-- ==== Sys2Proof/Machine/Choir.lean ====
section
/-!
DEFINITION. The Choir (11_choir): the step of a slot, the queue of steps, tables, injection, capture, overruns,
and the Choir's requests.
-/

namespace Sys2Proof.Machine

/-! ### Kinds -/

/-- The code of a kind (R340). -/
def LoopKind.code : LoopKind → Nat
  | .fastAmp => 1
  | .fastPhase => 2
  | .slowPos => 3
  | .lasPwr => 4
  | .railV => 5
  | .illum => 6
  | .white => 7

/-- The kind of a code. -/
def kindOf (n : Nat) : Option LoopKind :=
  match n with
  | 1 => some .fastAmp
  | 2 => some .fastPhase
  | 3 => some .slowPos
  | 4 => some .lasPwr
  | 5 => some .railV
  | 6 => some .illum
  | 7 => some .white
  | _ => none

/-- Mirror kinds, three-channel kinds, and kinds that may have a repetitive term (R340, R354). -/
def LoopKind.mirror (k : LoopKind) : Bool := k.code ≤ 3
def LoopKind.three (k : LoopKind) : Bool := k.code = 4 || 6 ≤ k.code
def LoopKind.repOk (k : LoopKind) : Bool := k.code ≤ 3 || k.code = 5

/-- The place of a kind in the order of service (R362). -/
def LoopKind.order (k : LoopKind) : Nat :=
  match k with
  | .slowPos => 0
  | .fastAmp => 1
  | .fastPhase => 2
  | .railV => 3
  | .illum => 4
  | .lasPwr => 5
  | .white => 6

/-- The Chapel that a slot targets; RAIL_V targets a rail. -/
def LoopSt.chap (q : LoopSt) : Option Chap :=
  if q.cfg.en && q.cfg.kind != .railV then some (Fin.ofNat 4 q.cfg.target) else none

/-- Channels of a slot. -/
def LoopSt.chans (q : LoopSt) : List (Fin 3) := if q.cfg.kind.three then [0, 1, 2] else [0]

/-! ### Chime rates (R70) -/

/-- N_A of a rate code; T_C is 1,500 µs / N_A. -/
def rateN (code : Nat) : Nat := [36, 48, 60, 72, 96, 120, 144, 192, 240, 288].getD code 72

/-- The rate code and the nominal rate in Hz of a group. -/
def State.rate (s : State) (g : Fin 4) : Nat := at' s.bell.rate g
def State.chimeHz (s : State) (g : Fin 4) : Nat := rateN (s.rate g) * 2000 / 3

/-! ### The law of a step (R345 to R348) -/

/-- A coefficient of a set, IDX 0 to 8. -/
def coef (c : Coefs) (i : Fin 9) : Int := at' c i

/-- The result of one channel's step. -/
structure StepOut where
  x0 : Int
  v0 : Int
  uRaw : Int
  u : Nat
  windup : Nat
  deriving DecidableEq, Repr

/-- One channel's step: error, histories, limits. `lim` is the code of the upper limit that binds, 1 OMAX or 3
CEIL_D; `inner` says that a WHITE slot's inner channel is in windup at its upper limit. -/
def LoopSt.law (q : LoopSt) (h : LoopChan) (r y : Nat) (rep inj : Int) (omax lim : Nat) (inner : Bool) : StepOut :=
  let c := coef q.active
  let x0 : Int := if q.cfg.inv then (y : Int) - r else (r : Int) - y
  let n3 : Int := if q.order then 1 else 0
  let acc := 4 * (c 0 * x0 + c 1 * h.x1 + c 2 * h.x2 + n3 * (c 3 * h.x3)) -
    (c 4 * h.v1 + c 5 * h.v2 + n3 * (c 6 * h.v3))
  let v0 := clampI (rhu acc 16) (-131072) 131071
  let uRaw := rhu v0 2 + c 8 + rhu (c 7 * r) 16 + rep + inj
  let wind := if uRaw > omax && x0 > 0 then lim else if uRaw < q.omin && x0 < 0 then 2 else if inner then 1 else 0
  { x0 := x0, v0 := v0, uRaw := uRaw, u := (clampI uRaw q.omin omax).toNat, windup := wind }

/-- A channel after its step: in windup the histories stand, else they shift (R348). -/
def LoopChan.after (h : LoopChan) (o : StepOut) (y : Nat) : LoopChan :=
  let h1 := { h with
    x0 := o.x0
    u := o.u
    y := y
    windup := o.windup }
  if o.windup = 0 then { h1 with
    x1 := o.x0
    x2 := h.x1
    x3 := h.x2
    v1 := o.v0
    v2 := h.v1
    v3 := h.v2 }
  else h1

/-- A channel with its histories at 0. -/
def LoopChan.clear (h : LoopChan) : LoopChan :=
  { h with
    x0 := 0
    x1 := 0
    x2 := 0
    x3 := 0
    v1 := 0
    v2 := 0
    v3 := 0
    windup := 0 }

/-! ### The repetitive term (R354 to R357) -/

/-- Entry `i` of a table. -/
def LoopSt.tab (q : LoopSt) (i : Nat) : Int := q.table.getD i 0

/-- The index of a step: the Chimes since t_B, or the slot's own count. -/
def LoopSt.repI (q : LoopSt) (idx : Nat) : Nat := if q.cfg.free then q.repIdx % max q.len 1 else idx

/-- The repetitive term of a step. -/
def LoopSt.repTerm (q : LoopSt) (idx : Nat) : Int :=
  if !q.rep then 0
  else
    let i := q.repI idx
    if !q.cfg.free && q.len ≤ i + q.cfg.lead then 0 else rhu (q.tab ((i + q.cfg.lead) % max q.len 1)) 2

/-- A step updates its table's entry. -/
def LoopSt.learns (q : LoopSt) (idx windup : Nat) : Bool :=
  q.rep && q.lgain != 0 && windup = 0 && q.inj.isNone && q.repI idx < q.len

/-- The table after a step with error `x0`. -/
def LoopSt.learn (q : LoopSt) (table : List Int) (idx : Nat) (x0 : Int) : List Int :=
  let i := q.repI idx
  let t := table.getD i 0
  let f := if q.forget = 0 then 0 else rhu t (7 + q.forget)
  (padTo q.len 0 table).set i (clampI (t - f + rhu (4 * x0) q.lgain) (-32768) 32767)

/-- The key of a slot's learned table (R371). -/
def State.tabEnt (s : State) (q : LoopSt) : BankEnt :=
  { type := 1
    kind := q.cfg.kind.code
    target := q.cfg.target
    profile := match q.chap with
      | some c => (s.chap c).profile
      | none => 0xFF
    rate := s.rate q.group
    data := (padTo q.len 0 q.table).flatMap (fun v => leBytes 2 (unsgn 16 v)) }

/-- The signed 16-bit words of a stored table. -/
def tabOf (bs : List Byte) : List Int := (List.range (bs.length / 2)).map (fun i => sgn 16 (getLe bs (2 * i) 2))

/-- REP_TABLE to the owner: 1 LOADED, 2 NO_ENTRY, 3 NO_BANK, 4 ZEROED_BY_CLREP (R379). -/
def State.repTable (s : State) (i : Slot) (res : Nat) (gen : Word) : State :=
  let q := s.slot i
  s.post q.cfg.owner 0x00B3 (0x40 + i.val) none [w32 res, gen, w32 q.len, w32 (s.rate q.group)]
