-- ==== Sys2Proof/Machine/Update.lean ====
section
/-!
DEFINITION. Replacing firmware and settings (16_update R515 to R550): images, the header check, the journal,
reception, CHECK, arming, the activation routes, confirmation, discard and the slot exchange.
-/

namespace Sys2Proof.Machine

/-- Write bytes of the Moangex store, in 64-byte units. -/
def State.moaPut (s : State) (a : Nat) (bs : List Byte) : State :=
  (s.moaWrite a bs).tally 7 3 8 (cdiv (a % 64 + bs.length) 64)

/-! ### Headers (R517) -/

/-- Fields of a header. -/
def hdrType (h : List Byte) : Nat := getLe h 6 1
def hdrEnc (h : List Byte) : Bool := nbit (getLe h 7 1) 0
def hdrState (h : List Byte) : Bool := nbit (getLe h 7 1) 1
def hdrVersion (h : List Byte) : Word := w32 (getLe h 12 4)
def hdrFloor (h : List Byte) : Nat := getLe h 16 1
def hdrSfmt (h : List Byte) : Nat := getLe h 17 1
def hdrSize (h : List Byte) : Nat := getLe h 20 4
def hdrStateFmt (h : List Byte) : Nat := getLe h 24 4
def hdrDigest (h : List Byte) : List Byte := (h.drop 32).take 32
def hdrEng (h : List Byte) : List Byte := (h.drop 64).take 32
def hdrEpk (h : List Byte) : List Byte := (h.drop 96).take 64
def hdrSalt (h : List Byte) : List Byte := (h.drop 160).take 8
def hdrSigner (h : List Byte) : List Byte := (h.drop 192).take 64
def hdrSig (h : List Byte) : List Byte := (h.drop 448).take 64

/-- Chunks of an image, the bytes of chunk `i`, and its bytes on the way. -/
def hdrChunks (h : List Byte) : Nat := cdiv (hdrSize h) 4096
def chunkLen (h : List Byte) (i : Nat) : Nat := min 4096 (hdrSize h - 4096 * i)
def wireLen (h : List Byte) (i : Nat) : Nat := chunkLen h i + (if hdrEnc h then 16 else 0)

/-- All bytes of a span are 0. -/
def zeros (h : List Byte) (a n : Nat) : Bool := ((h.drop a).take n).all (· == 0)

/-- An unsigned SETTINGS image is allowed (R519). -/
def State.unsignedOk (s : State) (h : List Byte) : Bool :=
  hdrType h = 2 && zeros h 192 64 && zeros h 448 64 && s.cloister.life = 0 &&
    !(List.range 4).any (fun k => s.ownerUsed k)

/-- Check 1, FORMAT. -/
def hdrFormat (h : List Byte) : Bool :=
  h.take 4 == [0x46, 0x4C, 0x43, 0x49] && getLe h 4 2 = 1 && 1 ≤ hdrType h && hdrType h ≤ 3 && getLe h 7 1 < 4 &&
    zeros h 18 2 && zeros h 168 24 && zeros h 256 192 && hdrSize h % 4 = 0 && 4 ≤ hdrSize h &&
    hdrSize h ≤ (if hdrType h = 2 then 1044480 else 8384512)

/-- Check 3, TYPE: the lifecycle state and the route. -/
def State.hdrTypeOk (s : State) (route : Route) (h : List Byte) : Bool :=
  if hdrType h = 3 then s.cloister.life = 3 && route == .svc else s.cloister.life != 3

/-- Check 4, KEY. -/
def State.hdrKeyOk (s : State) (h : List Byte) : Bool :=
  s.unsignedOk h ||
    (if hdrType h = 2 then s.ownerSlot.any (fun k => keyFor (s.ownerHash k) (hdrSigner h))
     else keyFor (s.otpB 0 32) (hdrSigner h))

/-- Check 5, SIGNATURE. -/
def State.hdrSigOk (s : State) (h : List Byte) : Bool :=
  s.unsignedOk h || ecdsaOk (hdrSigner h) (h.take 448) (hdrSig h)

/-- Check 7, ENCRYPTION. -/
def State.hdrEncOk (s : State) (h : List Byte) : Bool :=
  if hdrEnc h then s.cloister.life != 0 && s.duk != 0 && (ecPoint (hdrEpk h)).isSome else s.cloister.life != 2

/-- The destination of an image is the slot that holds the image that runs. -/
def State.destLocked (s : State) (h : List Byte) : Bool := hdrType h != 2 && s.runsStaging

/-- An exchange of the slots is under way, forward or turned back. -/
def JRec.swapping (j : JRec) : Bool := j.unit != 0 || j.phase != 0

/-- Check 8, STATE: the destination is free. A Staging slot that holds the image that runs, or that an exchange is
writing, is not (R493; log entry 16). -/
def State.hdrFree (s : State) (h : List Byte) : Bool :=
  s.update.jrec.state == .idle &&
    (hdrType h = 2 || (s.update.jrec.boot = 0 && !s.update.jrec.swapping && !s.destLocked h))

/-- The floor that images are held to: 0 in Blank (R474, R494). -/
def State.imgFloor (s : State) : Nat := if s.cloister.life = 0 then 0 else s.rbFloor

/-- The refusal reason of a header, the first failing check (R519). -/
def State.hdrCheck (s : State) (route : Route) (h : List Byte) : Option Nat :=
  if !hdrFormat h then some 1
  else if getLe h 8 4 != 0x07150003 then some 2
  else if !s.hdrTypeOk route h then some 3
  else if !s.hdrKeyOk h then some 4
  else if !s.hdrSigOk h then some 5
  else if hdrFloor h < s.imgFloor then some 6
  else if !s.hdrEncOk h then some 7
  else if !s.hdrFree h then some 8
  else none

/-! ### The journal (R521 to R523) -/

/-- STATE codes. -/
def JState.code : JState → Nat
  | .idle => 0
  | .receiving => 1
  | .staged => 2
  | .armed => 3
  | .trial => 4
def jstateOf (n : Nat) : JState := if n = 1 then .receiving else if n = 2 then .staged else if n = 3 then .armed
  else if n = 4 then .trial else .idle

/-- The 64 bytes of a record, and the record of 64 bytes where it is valid. -/
def JRec.bytes (j : JRec) : List Byte :=
  let b := [0x4A, 0x52, 0x4E, 0x31] ++ wordBytes j.jseq ++
    [BitVec.ofNat 8 j.state.code, BitVec.ofNat 8 j.content, BitVec.ofNat 8 j.boot, BitVec.ofNat 8 j.trials,
     BitVec.ofNat 8 j.unit, BitVec.ofNat 8 j.phase, BitVec.ofNat 8 (j.area + 16 * j.trialArea), 0] ++
    wordBytes j.verBoot ++ wordBytes j.verOther ++ padTo 32 0 j.hdrHash ++ List.replicate 4 0
  b ++ wordBytes (crc32 b)
def jrecOf (b : List Byte) : Option JRec :=
  if b.take 4 == [0x4A, 0x52, 0x4E, 0x31] && w32 (getLe b 60 4) == crc32 (b.take 60) then
    some { jseq := w32 (getLe b 4 4), state := jstateOf (getLe b 8 1), content := getLe b 9 1, boot := getLe b 10 1,
           trials := getLe b 11 1, unit := getLe b 12 1, phase := getLe b 13 1, area := getLe b 14 1 % 4,
           trialArea := getLe b 14 1 / 16 % 4, verBoot := w32 (getLe b 16 4), verOther := w32 (getLe b 20 4),
           hdrHash := (b.drop 24).take 32 }
  else none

──────

Where a line of the records has the string "BitVec", return that line.

Task answer –
    [BitVec.ofNat 8 j.state.code, BitVec.ofNat 8 j.content, BitVec.ofNat 8 j.boot, BitVec.ofNat 8 j.trials,
     BitVec.ofNat 8 j.unit, BitVec.ofNat 8 j.phase, BitVec.ofNat 8 (j.area + 16 * j.trialArea), 0] ++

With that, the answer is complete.